→ **Task item**
Your answer is the lines below, exactly, from the one that contains "def execFirmwareUpdate (slotB" through the one that contains "List.replicate 48 0", both included.

→ **Extracted entries**
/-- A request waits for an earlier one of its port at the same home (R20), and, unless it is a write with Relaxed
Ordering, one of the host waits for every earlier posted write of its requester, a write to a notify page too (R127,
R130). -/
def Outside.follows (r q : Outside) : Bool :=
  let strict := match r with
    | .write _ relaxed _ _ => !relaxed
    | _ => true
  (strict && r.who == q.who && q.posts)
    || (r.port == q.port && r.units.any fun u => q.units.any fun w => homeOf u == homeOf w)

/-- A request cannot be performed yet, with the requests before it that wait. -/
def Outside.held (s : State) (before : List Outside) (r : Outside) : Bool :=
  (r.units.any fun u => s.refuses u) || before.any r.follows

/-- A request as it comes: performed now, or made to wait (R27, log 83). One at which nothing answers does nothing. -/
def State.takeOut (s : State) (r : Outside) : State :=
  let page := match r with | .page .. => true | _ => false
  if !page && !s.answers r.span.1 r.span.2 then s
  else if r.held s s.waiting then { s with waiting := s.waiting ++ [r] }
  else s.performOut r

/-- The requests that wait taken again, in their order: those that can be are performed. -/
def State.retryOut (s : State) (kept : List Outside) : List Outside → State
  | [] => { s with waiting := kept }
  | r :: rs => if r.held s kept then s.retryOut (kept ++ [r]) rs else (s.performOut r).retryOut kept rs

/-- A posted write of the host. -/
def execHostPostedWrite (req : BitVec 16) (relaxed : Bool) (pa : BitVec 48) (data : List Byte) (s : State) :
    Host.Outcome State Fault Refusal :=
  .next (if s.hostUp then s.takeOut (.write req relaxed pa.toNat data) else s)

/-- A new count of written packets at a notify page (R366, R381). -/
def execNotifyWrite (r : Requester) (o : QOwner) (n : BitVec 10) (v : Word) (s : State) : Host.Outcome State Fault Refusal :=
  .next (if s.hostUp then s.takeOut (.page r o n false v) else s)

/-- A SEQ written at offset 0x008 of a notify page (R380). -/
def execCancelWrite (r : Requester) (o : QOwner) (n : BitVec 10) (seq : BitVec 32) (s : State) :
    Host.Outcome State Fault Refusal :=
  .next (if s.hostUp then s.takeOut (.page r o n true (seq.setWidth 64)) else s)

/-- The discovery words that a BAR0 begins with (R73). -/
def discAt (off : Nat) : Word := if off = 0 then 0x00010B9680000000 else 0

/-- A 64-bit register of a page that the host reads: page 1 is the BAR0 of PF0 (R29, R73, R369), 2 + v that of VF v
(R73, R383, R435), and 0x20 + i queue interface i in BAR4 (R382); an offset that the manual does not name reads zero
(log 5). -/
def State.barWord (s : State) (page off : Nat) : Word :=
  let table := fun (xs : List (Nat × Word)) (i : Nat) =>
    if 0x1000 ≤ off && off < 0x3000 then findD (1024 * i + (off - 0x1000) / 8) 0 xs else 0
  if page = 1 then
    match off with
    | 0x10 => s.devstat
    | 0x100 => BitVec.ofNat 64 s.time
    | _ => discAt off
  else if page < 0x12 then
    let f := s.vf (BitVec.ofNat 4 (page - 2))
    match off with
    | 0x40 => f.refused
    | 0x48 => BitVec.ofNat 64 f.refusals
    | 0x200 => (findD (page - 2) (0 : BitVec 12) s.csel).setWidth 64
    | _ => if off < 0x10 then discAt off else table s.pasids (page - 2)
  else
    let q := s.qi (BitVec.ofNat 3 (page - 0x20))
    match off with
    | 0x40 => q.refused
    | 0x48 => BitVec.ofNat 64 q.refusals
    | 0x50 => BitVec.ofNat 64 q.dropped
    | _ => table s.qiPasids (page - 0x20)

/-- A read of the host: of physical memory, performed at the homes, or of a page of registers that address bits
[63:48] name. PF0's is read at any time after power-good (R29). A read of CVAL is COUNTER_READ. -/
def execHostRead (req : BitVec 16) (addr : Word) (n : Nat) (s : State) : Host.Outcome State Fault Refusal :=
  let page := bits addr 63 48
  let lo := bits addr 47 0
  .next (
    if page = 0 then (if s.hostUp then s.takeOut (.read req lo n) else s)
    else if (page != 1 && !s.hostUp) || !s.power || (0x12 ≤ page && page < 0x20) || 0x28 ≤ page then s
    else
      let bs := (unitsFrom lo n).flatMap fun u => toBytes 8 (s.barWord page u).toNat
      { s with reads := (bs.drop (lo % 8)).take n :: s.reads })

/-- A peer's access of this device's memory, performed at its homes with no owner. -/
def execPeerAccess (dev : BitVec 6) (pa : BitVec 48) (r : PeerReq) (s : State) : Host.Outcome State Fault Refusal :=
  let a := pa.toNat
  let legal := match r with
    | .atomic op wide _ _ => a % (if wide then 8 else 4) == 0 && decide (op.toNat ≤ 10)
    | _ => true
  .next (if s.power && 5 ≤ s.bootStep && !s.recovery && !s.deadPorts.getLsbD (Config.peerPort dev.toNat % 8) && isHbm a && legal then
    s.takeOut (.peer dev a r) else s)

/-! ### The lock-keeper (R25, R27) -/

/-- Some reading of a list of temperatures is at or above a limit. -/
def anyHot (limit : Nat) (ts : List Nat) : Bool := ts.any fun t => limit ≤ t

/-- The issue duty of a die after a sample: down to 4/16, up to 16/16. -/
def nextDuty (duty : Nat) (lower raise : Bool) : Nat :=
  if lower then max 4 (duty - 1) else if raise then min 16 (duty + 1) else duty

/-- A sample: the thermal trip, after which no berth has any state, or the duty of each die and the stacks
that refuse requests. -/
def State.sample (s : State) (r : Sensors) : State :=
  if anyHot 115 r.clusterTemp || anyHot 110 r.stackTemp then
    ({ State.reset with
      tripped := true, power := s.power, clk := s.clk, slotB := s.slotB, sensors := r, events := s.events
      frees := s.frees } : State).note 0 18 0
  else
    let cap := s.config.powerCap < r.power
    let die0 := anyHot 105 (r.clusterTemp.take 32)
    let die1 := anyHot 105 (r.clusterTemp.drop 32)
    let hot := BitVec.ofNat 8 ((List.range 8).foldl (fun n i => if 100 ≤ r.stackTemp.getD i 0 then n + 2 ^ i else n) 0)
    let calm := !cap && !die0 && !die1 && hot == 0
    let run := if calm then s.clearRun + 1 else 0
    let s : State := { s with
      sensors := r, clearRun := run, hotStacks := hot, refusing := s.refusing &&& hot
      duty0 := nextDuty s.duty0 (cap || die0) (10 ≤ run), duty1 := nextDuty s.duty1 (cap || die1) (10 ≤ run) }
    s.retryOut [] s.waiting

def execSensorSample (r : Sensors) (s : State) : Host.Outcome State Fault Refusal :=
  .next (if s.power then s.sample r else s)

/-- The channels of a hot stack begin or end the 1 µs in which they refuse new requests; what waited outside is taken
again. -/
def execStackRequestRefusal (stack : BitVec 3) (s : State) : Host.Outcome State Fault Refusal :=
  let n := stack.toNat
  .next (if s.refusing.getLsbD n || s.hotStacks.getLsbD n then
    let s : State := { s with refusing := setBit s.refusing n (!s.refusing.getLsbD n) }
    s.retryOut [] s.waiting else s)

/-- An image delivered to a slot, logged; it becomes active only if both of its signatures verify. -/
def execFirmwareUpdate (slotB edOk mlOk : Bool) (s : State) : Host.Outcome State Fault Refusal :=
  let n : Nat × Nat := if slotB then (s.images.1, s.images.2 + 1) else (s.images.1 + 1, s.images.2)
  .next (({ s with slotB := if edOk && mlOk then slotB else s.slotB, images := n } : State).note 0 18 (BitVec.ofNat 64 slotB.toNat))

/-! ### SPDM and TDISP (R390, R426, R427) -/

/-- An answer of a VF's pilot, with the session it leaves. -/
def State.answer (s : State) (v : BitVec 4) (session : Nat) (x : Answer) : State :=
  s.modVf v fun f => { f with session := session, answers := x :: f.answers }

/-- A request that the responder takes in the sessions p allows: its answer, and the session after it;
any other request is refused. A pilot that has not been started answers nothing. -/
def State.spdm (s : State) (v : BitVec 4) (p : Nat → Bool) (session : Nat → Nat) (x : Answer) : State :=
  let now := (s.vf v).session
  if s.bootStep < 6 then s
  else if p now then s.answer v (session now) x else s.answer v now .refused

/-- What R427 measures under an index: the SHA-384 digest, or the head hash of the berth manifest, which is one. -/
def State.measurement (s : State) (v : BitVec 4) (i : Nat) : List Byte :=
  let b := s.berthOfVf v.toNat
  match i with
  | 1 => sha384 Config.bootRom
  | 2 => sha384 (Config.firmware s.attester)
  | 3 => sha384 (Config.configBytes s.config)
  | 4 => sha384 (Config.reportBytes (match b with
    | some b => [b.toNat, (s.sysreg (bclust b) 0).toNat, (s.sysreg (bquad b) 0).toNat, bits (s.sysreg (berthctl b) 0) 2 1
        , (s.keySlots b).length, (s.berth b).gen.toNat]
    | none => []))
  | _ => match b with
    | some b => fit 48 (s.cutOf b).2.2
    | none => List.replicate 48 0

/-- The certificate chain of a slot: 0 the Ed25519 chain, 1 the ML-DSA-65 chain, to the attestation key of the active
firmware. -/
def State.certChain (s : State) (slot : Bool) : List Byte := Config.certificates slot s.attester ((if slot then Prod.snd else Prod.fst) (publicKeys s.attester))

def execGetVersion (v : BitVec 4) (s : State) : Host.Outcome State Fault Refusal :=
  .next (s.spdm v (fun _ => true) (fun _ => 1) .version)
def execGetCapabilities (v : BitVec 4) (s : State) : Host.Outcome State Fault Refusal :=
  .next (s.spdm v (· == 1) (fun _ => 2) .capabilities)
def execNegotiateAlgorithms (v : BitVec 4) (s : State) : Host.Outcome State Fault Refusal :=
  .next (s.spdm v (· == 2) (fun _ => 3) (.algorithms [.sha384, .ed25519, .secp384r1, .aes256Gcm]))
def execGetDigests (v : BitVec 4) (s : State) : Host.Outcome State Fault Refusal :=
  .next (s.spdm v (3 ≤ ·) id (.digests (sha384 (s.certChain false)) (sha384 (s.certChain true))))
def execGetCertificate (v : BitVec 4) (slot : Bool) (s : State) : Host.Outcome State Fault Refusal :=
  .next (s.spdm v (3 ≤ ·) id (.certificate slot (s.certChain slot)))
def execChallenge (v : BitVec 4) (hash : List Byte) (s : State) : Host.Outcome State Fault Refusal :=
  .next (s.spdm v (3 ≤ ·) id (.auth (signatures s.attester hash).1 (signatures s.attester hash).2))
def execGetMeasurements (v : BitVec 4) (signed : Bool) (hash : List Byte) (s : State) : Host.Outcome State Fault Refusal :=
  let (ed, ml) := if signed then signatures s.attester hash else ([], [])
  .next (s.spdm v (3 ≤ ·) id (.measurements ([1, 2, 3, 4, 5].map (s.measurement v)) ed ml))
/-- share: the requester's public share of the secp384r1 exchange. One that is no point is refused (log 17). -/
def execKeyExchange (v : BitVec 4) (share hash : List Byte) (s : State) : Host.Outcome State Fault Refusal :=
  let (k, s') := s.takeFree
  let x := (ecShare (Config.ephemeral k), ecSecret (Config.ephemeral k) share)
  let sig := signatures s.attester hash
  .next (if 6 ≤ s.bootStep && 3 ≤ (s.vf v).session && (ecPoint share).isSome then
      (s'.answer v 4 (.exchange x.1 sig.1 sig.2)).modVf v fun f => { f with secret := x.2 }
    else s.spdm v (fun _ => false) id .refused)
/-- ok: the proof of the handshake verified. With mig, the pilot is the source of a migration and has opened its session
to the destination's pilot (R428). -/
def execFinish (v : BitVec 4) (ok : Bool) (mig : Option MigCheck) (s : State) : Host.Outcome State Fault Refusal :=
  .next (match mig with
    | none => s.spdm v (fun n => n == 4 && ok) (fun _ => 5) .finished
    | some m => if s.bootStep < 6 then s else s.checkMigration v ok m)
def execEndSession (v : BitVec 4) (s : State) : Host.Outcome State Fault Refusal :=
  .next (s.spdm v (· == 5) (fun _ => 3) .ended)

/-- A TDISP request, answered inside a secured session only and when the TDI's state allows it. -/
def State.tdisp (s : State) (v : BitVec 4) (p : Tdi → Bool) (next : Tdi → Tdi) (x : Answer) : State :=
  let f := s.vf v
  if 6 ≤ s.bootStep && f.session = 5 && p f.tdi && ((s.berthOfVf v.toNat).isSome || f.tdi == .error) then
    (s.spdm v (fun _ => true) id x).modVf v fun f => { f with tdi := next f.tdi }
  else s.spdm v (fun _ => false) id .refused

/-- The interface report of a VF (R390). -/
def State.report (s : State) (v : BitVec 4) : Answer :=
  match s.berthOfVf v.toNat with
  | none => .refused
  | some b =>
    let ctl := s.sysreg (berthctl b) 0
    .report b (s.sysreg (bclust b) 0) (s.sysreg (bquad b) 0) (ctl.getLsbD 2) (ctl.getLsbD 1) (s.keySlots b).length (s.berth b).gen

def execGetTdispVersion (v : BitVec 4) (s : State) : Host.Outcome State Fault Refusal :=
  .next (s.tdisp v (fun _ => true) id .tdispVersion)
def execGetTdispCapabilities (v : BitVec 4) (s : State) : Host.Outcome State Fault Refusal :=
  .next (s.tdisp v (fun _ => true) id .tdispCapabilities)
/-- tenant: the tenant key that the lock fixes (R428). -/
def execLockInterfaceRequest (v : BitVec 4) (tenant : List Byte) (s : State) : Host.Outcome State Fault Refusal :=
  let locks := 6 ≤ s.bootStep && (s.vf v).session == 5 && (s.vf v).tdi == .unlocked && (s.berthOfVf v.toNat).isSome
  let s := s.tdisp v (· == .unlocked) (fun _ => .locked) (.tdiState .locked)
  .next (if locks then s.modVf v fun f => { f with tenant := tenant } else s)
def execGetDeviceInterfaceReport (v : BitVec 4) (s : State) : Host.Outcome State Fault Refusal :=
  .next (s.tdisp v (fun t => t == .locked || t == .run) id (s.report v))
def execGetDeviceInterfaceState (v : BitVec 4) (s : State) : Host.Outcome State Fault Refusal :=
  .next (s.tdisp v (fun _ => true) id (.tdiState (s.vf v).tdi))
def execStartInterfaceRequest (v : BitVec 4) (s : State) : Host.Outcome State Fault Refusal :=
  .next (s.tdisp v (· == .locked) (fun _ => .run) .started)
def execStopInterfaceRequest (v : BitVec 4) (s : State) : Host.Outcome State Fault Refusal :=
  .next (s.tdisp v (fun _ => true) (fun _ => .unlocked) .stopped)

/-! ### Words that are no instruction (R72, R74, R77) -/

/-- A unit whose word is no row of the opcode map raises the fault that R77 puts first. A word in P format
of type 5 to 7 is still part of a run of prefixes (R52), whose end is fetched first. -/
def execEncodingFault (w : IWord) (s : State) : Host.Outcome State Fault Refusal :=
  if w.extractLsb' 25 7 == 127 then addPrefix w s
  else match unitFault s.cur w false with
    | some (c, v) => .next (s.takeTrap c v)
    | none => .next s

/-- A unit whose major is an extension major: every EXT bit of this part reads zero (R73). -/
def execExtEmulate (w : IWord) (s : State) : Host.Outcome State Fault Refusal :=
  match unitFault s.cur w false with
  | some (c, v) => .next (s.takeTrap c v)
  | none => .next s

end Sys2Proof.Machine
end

→ **Exercise output**
def execFirmwareUpdate (slotB edOk mlOk : Bool) (s : State) : Host.Outcome State Fault Refusal :=
  let n : Nat × Nat := if slotB then (s.images.1, s.images.2 + 1) else (s.images.1 + 1, s.images.2)
  .next (({ s with slotB := if edOk && mlOk then slotB else s.slotB, images := n } : State).note 0 18 (BitVec.ofNat 64 slotB.toNat))

/-! ### SPDM and TDISP (R390, R426, R427) -/

/-- An answer of a VF's pilot, with the session it leaves. -/
def State.answer (s : State) (v : BitVec 4) (session : Nat) (x : Answer) : State :=
  s.modVf v fun f => { f with session := session, answers := x :: f.answers }

/-- A request that the responder takes in the sessions p allows: its answer, and the session after it;
any other request is refused. A pilot that has not been started answers nothing. -/
def State.spdm (s : State) (v : BitVec 4) (p : Nat → Bool) (session : Nat → Nat) (x : Answer) : State :=
  let now := (s.vf v).session
  if s.bootStep < 6 then s
  else if p now then s.answer v (session now) x else s.answer v now .refused

/-- What R427 measures under an index: the SHA-384 digest, or the head hash of the berth manifest, which is one. -/
def State.measurement (s : State) (v : BitVec 4) (i : Nat) : List Byte :=
  let b := s.berthOfVf v.toNat
  match i with
  | 1 => sha384 Config.bootRom
  | 2 => sha384 (Config.firmware s.attester)
  | 3 => sha384 (Config.configBytes s.config)
  | 4 => sha384 (Config.reportBytes (match b with
    | some b => [b.toNat, (s.sysreg (bclust b) 0).toNat, (s.sysreg (bquad b) 0).toNat, bits (s.sysreg (berthctl b) 0) 2 1
        , (s.keySlots b).length, (s.berth b).gen.toNat]
    | none => []))
  | _ => match b with
    | some b => fit 48 (s.cutOf b).2.2
    | none => List.replicate 48 0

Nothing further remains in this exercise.